4.3 Limitations and ways forward

1. Data scarcity: even though this study uses state of the art global hydrological models and best-available global estimates of EF requirements, freshwater ecological data are limited to freshwater fish. Several other taxa, such as crayfish and other benthic invertebrates, phytoplankton, or zooplankton, are also significant in determining the proper functioning of a freshwater ecosystem (AL-Budeiri, 2021; Domisch et al., 2017; Nyström et al., 1996). However, due to a lack of global data, these taxa are not included in this study. To better examine the relationship, global datasets for other freshwater biodiversity metrics are urgently needed.

2. Discrepancy in data resolution: the spatial and temporal resolutions at which the EF violation is estimated here and the biodiversity indicators measured/calculated are inconsistent. The basic spatial measuring unit of the biodiversity is sometimes greater or less than the basin size at which EF is measured. This discrepancy could have some impact on the results. However, in this study, several resolution-matching methods were used to account for this uncertainty. Therefore, more detailed data with better-matching scales are needed to overcome this limitation.

3. Lack of multi-driver interaction: in this study, we consider the impact of EF violations on biodiversity to be an independent relationship. In reality, this might not be the case. Other drivers of ecosystem degradation, such as land use change, habitat loss, stream modifications, and geographical disconnection can influence the EF–biodiversity relationship. These interactions were outside the scope of this study but should be taken into account in follow-up studies.

4. Simplified representation of human interference with freshwater systems: the role of humans in impairing the ecosystem balance is represented here based on how human water withdrawals violate the hydrologically defined EF. Other human disturbances are thus not accounted for, such as aquatic habitat degradation through a change in land use, artificial introduction of nonnative species, and non-point pollution from agriculture. Moreover, this study does not distinguish the climate-driven impact on EF violation from the anthropogenic impacts.

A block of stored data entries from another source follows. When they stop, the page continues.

/-- What a port keeps of its fibres and lasers when its pipeline loses its state. -/
def Port.bare (p : Port) : Port := { Port.init with los := p.los, overload := p.overload, laserOut := p.laserOut }

/-- The state of the ports of domains PD03 to PD05 lost. -/
def State.portsLost (s : State) (n : Nat) : State :=
  let here (port : Nat) : Bool := portDomain port == n
  let ports := s.ports.foldl (fun t x => if here x.1 then Tbl.put (fun _ => Port.init) t x.1 x.2.bare else t) s.ports
  { s with
    ports := ports, links := s.links.filter (fun x => !here (x.1 / 64)),
    macs := s.macs.filter (fun x => pipelineDomain (x.1 / 2 ^ 48 / 4096) != n),
    sched := { s.sched with
      shapers := s.sched.shapers.filter (fun x => !here (x.1 / 16)), wheel := s.sched.wheel.filter (fun x => !here (x.1 / 16)),
      police := s.sched.police.filter (fun x => !here (x.1 / 16)),
      deficit := s.sched.deficit.filter (fun x => !here (x.1 / 8)), turn := s.sched.turn.filter (fun x => !here x.1),
      drrLast := s.sched.drrLast.filter (fun x => !here x.1), rrLast := s.sched.rrLast.filter (fun x => !here x.1),
      vcLast := s.sched.vcLast.filter (fun x => !here (x.1 / 8)) },
    dp := { s.dp with
      hqTurn := s.dp.hqTurn.filter (fun x => pipelineDomain x.1 != n),
      bankQ := s.dp.bankQ.filter (fun x => pipelineDomain x.1 != n),
      weightAt := s.dp.weightAt.filter (fun x => !here x.1) } }

/-- PD05 loses PL16 and PL17: Prism and its peers (R393). The module's own series go on (R68). -/
def State.spineSideLost (s : State) : State :=
  { s with prism := .init, planes := [], peers := [], dp := { s.dp with detourTurn := [] } }

/-- PD08 loses the traffic manager, the tables, the replication unit and Canvas. The module has not left the fabric: its
ready message of R30 stands, and packets that have reached the hub stay there. -/
def State.coreLost (s : State) : State :=
  { s with tab := { Tables.empty with ready := s.tab.ready }, canvas := .init,
           dp := { Datapath.empty with nextId := s.dp.nextId, seqs := s.dp.seqs, unitIn := s.dp.unitIn.filter (fun x => x.1 != 4) },
           sched := { s.sched with deficit := [], turn := [], drrLast := [], rrLast := [], vcLast := [] } }

/-- PAL.LANE_MAP as the retired groups leave it (R206, R393: LANE_RETIRE is kept in PD01). -/
def State.remapLanes (s : State) (e : Nat) : State :=
  let r := s.fld (R.PAL_LANE_RETIRE e) 16 0
  let good := (List.range 17).filter (fun g => !r.testBit g)
  let use := good.take 16
  let s := s.setF (R.PAL_LANE_MAP e) 16 0 (use.foldl (fun m g => m + 2 ^ g) 0)
  let s := s.setF (R.PAL_LANE_MAP e) 31 27 ((good.drop 16).headD 0x1F)
  s.setEngine e { s.engine e with noSpare := use.length < 16 }

/-- Rings bound to some engines lose their run state with the lists queued, suspended and running there; they restart when
they are enabled again (R244). -/
def State.dropRings (s : State) (es : List Nat) : State :=
  let s := forEach (fun e (s : State) => s.setEngine e { s.engine e with run := none, queues := [], resumeQ := [] }) es s
  { s with pal := { s.pal with rings := s.pal.rings.map (fun (x : Nat × PRing) =>
      (x.1, if es.contains x.2.engine then { PRing.init with entry := x.2.entry } else x.2)) } }

/-- The Palette domain of die d loses its engines and the die's settings (R237, R393); the ring table is kept while
another Palette die is on. With a reset the run state of the die's rings is lost; as the domain goes off, lists of unpinned
rings move, and those of pinned rings wait for the engine. (DEDUCED, log entry 176) -/
def State.palLost (s : State) (d : Nat) (reset : Bool) : State :=
  let es := [2 * d, 2 * d + 1]
  let s := if reset then s.dropRings es else s
  let s := forEach (fun e (s : State) =>
    let s := s.setEngState e .off
    (s.engineLost e).endMaint (.offline e) 3) es s
  let s := s.resetDomain (palDomain d)
  let s := forEach (fun e (s : State) =>
    let x := s.engine e
    (s.setEngine e { Engine.init with queues := x.queues, resumeQ := x.resumeQ, acctAt := s.now }).remapLanes e) es s
  let s := s.updDie d (fun _ => PalDie.init)
  if (List.range 4).any (fun i => i != d && (s.on (palDomain i) || s.domSt (palDomain i) == .retention)) then s
  else { s with pal := { s.pal with rings := [], engines := s.pal.engines.map (fun x => (x.1, { x.2 with queues := [], resumeQ := [] })) } }
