/-- HEALTH_EVALUATE (R422 to R426): once per second, not sooner than 1 s after the last, every part is scored, its state published, and waiting parts are
allowed or flagged. `fec`: FEC codewords corrected and uncorrected per port since the last evaluation, which the
port's counters gain (R326). -/
def execHealthEvaluate (fec : List (Fin 1088 × Nat × Nat)) (s : State) : Host.Outcome State Fault Refusal :=
  if !s.on 2 then ok s
  else
    let s := forEach (fun (x : Fin 1088 × Nat × Nat) (s : State) =>
      let p := x.1.val
      if s.on (portDomain p) then (s.bump (C.PL_LINK_CNT (p / 64) (p % 64) 0) x.2.1).bump (C.PL_LINK_CNT (p / 64) (p % 64) 1) x.2.2
      else s) fec s
    let s := s.reach (s.tel.evalAt + 1000000000)
    let s := { s with tel := { s.tel with evalAt := s.now } }.noteInputs
    let tot := sumHistory s.tel.hist
    let s := forEach (fun k (s : State) => s.evaluatePart tot k) healthParts s
    let s := { s with tel := { s.tel with expulsions := s.expHour } }
    ok (forEach (fun k (s : State) => s.allowPart k) s.waitingParts s)

/-- Whether the boundary of a part has come since its action was allowed (R426). (DEDUCED, log entry 40) -/
def State.atBoundary (s : State) (k since : Nat) : Bool :=
  let i := partIndex k
  let from_ : Int := (since : Int) + s.clk.tb0Off
  let epoch : Bool := match s.tab.lastEpoch with | some t => decide (from_ ≤ t ∧ t ≤ s.tb0) | none => false
  let pattern : Bool := match s.prism.lastAt with | some t => decide (from_ ≤ t ∧ t ≤ s.tb0) | none => false
  if partKind k = 6 then
    if i < 256 then (s.engine i).run.isNone else !(s.engine (i % 256)).executing
  else epoch || pattern

/-- HEALTH_ACTION_START (R426): an allowed action starts at its part's boundary, or at the end of the lease. -/
def execHealthActionStart (kind : Fin 256) (index : Fin 16777216) (s : State) : Host.Outcome State Fault Refusal :=
  let k := partKey kind index
  match (s.part k).allowedAt with
  | none => ok s
  | some t =>
    if (s.part k).score < 700 then ok (s.setPart k { s.part k with allowedAt := none })
    else if s.atBoundary k t then ok (s.startAction k)
    else ok ((s.reach (t + s.fld R.TEL_HEALTH_CFG 15 0 * 1000000)).startAction k)

/-! ## Pins and reads (R427, R435) -/

/-- Seconds that a pin still has, rounded up. -/
def Part.pinLeft (x : Part) (now : Nat) : Nat :=
  match x.pinEnd with
  | none => 0
  | some t => (t - now + 999999999) / 1000000000

/-- A pin ends: the part's actions resume (R427). -/
def State.unpin (s : State) (k cause : Nat) : State :=
  if (s.part k).pinEnd.isSome then
    let s := (s.setPart k { s.part k with pinEnd := none }).healthEvent k cause 0
    if 2 ≤ (s.part k).st then s.markSuspect k else s
  else s

/-- HEALTH_READ (R435): OP 0b01 of TEL.HEALTH_CMD. -/
def execHealthRead (kind : Fin 256) (index : Fin 65536) (s : State) : Host.Outcome State Fault Refusal :=
  ok (s.gate R.TEL_HEALTH_CMD (fun s =>
    if !partKnown kind index then s.status R.TEL_HEALTH_STAT 3
    else
      let x := s.part (partKey kind index)
      let w0 := ((((((0 : Word).setFld 31 22 x.score).setFld 21 19 x.st).setFld 18 18 (bit01 x.flagged)).setFld 17 17
        (bit01 x.pinEnd.isSome)).setFld 16 16 (bit01 x.acted)).setFld 11 0 (x.pinLeft s.now)
      ((s.wr R.TEL_HEALTH_DATA_0 w0).wr R.TEL_HEALTH_DATA_1 ((0 : Word).setFld 31 22 x.applied)).status R.TEL_HEALTH_STAT 0))

/-- HEALTH_PIN (R427, R435): OP 0b10 pins a part alive for PIN_S, at most PIN_MAX_S; zero unpins. Its allowed action
gives its reservation back. -/
def execHealthPin (kind : Fin 256) (index : Fin 65536) (s : State) : Host.Outcome State Fault Refusal :=
  ok (s.gate R.TEL_HEALTH_CMD (fun s =>
    let k := partKey kind index
    let n := s.fld R.TEL_HEALTH_PIN_S 11 0
    let lim := min 3600 (s.fld R.TEL_HEALTH_CFG 27 16)
    if !partKnown kind index then s.status R.TEL_HEALTH_STAT 3
    else if n = 0 then (s.unpin k 4).status R.TEL_HEALTH_STAT 0
    else if lim < n then s.status R.TEL_HEALTH_STAT 5
    else ((s.setPart k { s.part k with pinEnd := some (s.now + n * 1000000000), allowedAt := none }).healthEvent k 2 n).status
      R.TEL_HEALTH_STAT 0))

/-- HEALTH_UNPIN (R427, R435): OP 0b11. -/
def execHealthUnpin (kind : Fin 256) (index : Fin 65536) (s : State) : Host.Outcome State Fault Refusal :=
  ok (s.gate R.TEL_HEALTH_CMD (fun s =>
    if !partKnown kind index then s.status R.TEL_HEALTH_STAT 3
    else (s.unpin (partKey kind index) 4).status R.TEL_HEALTH_STAT 0))

/-- HEALTH_PIN_EXPIRY (R427): a part's pin ends by itself. -/
def execHealthPinExpiry (kind : Fin 256) (index : Fin 16777216) (s : State) : Host.Outcome State Fault Refusal :=
  let k := partKey kind index
  match (s.part k).pinEnd with
  | none => ok s
  | some t => ok ((s.reach t).unpin k 3)

/-! ## Easel's weights (R88, R90) -/

/-- The weight of a path by its condition and applied score (R88); none for a port that is not in service. -/
def State.easelWeight (s : State) (port : Nat) : Option Nat :=
  let p := s.port port
  let score := (s.part (partKey (srcPort port).1 (srcPort port).2)).applied
  if p.st = .draining then some 0
  else if p.st ≠ .up then none
  else if 700 ≤ score then some 0
  else
    let w := if p.lanesUp = 3 then 8 else 4
    some (if 400 ≤ score then w / 2 else w)

/-- A change between non-zero weights at most doubles or halves (R88). -/
def stepWeight (was want : Nat) : Nat :=
  if was = 0 ∨ want = 0 then want else if was < want then min want (2 * was) else max want (was / 2)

5. Exclusion of the impact of dams: the dams are indeed a large contributing factor to the uncertainty in the results. Dam-regulated rivers may have a significantly different effect on biodiversity compared to free-flowing rivers. The ISIMIP data used to calculate EF violations considers the effects of large dams on the streamflow. However, to explicitly isolate the effects of dams in this analysis from other drivers, information on dam operation schemes for each sub-basin would be necessary, and this would require a paper on its own. Therefore, the effects of the dams are incorporated in this study but are not explicitly analyzed separately from other drivers.

5 Summary and conclusion

The relationship between EF violations and freshwater biodiversity was evaluated at globally aggregated levels in this study. No significant relationship between EF violation and freshwater biodiversity indicators was found at the global or ecoregion scale using globally consistent methods and currently available data. Relationships may exist at smaller scales and could potentially be identified with more holistic EF methods that include multiple factors (e.g., temperature, water quality, intermittency, connectivity) and more extensive freshwater biodiversity data. A single negative result is not a final say, but it is a call to conduct more study on existing generalized and well-applied methods.

The paper is not intended to be a definitive test on the relationship between EF and aquatic biodiversity, but more to be an exploratory analysis that tests a widely used but rarely verified assumption of the relationship at the global and ecoregion scale. The lack of correlation in the EF–biodiversity relationship found in this study suggests that particular care should be taken when developing macro-scale EF policies (regional and above), and further implies that the conceptualization of a blue water planetary boundary ought to rest upon a broader set of relationships between hydrological processes and Earth system functioning. At larger scales, the enormous spatial and temporal heterogeneity in the EF–biodiversity relationship motivates a holistic estimation of EF grounded in ecosystem dynamics.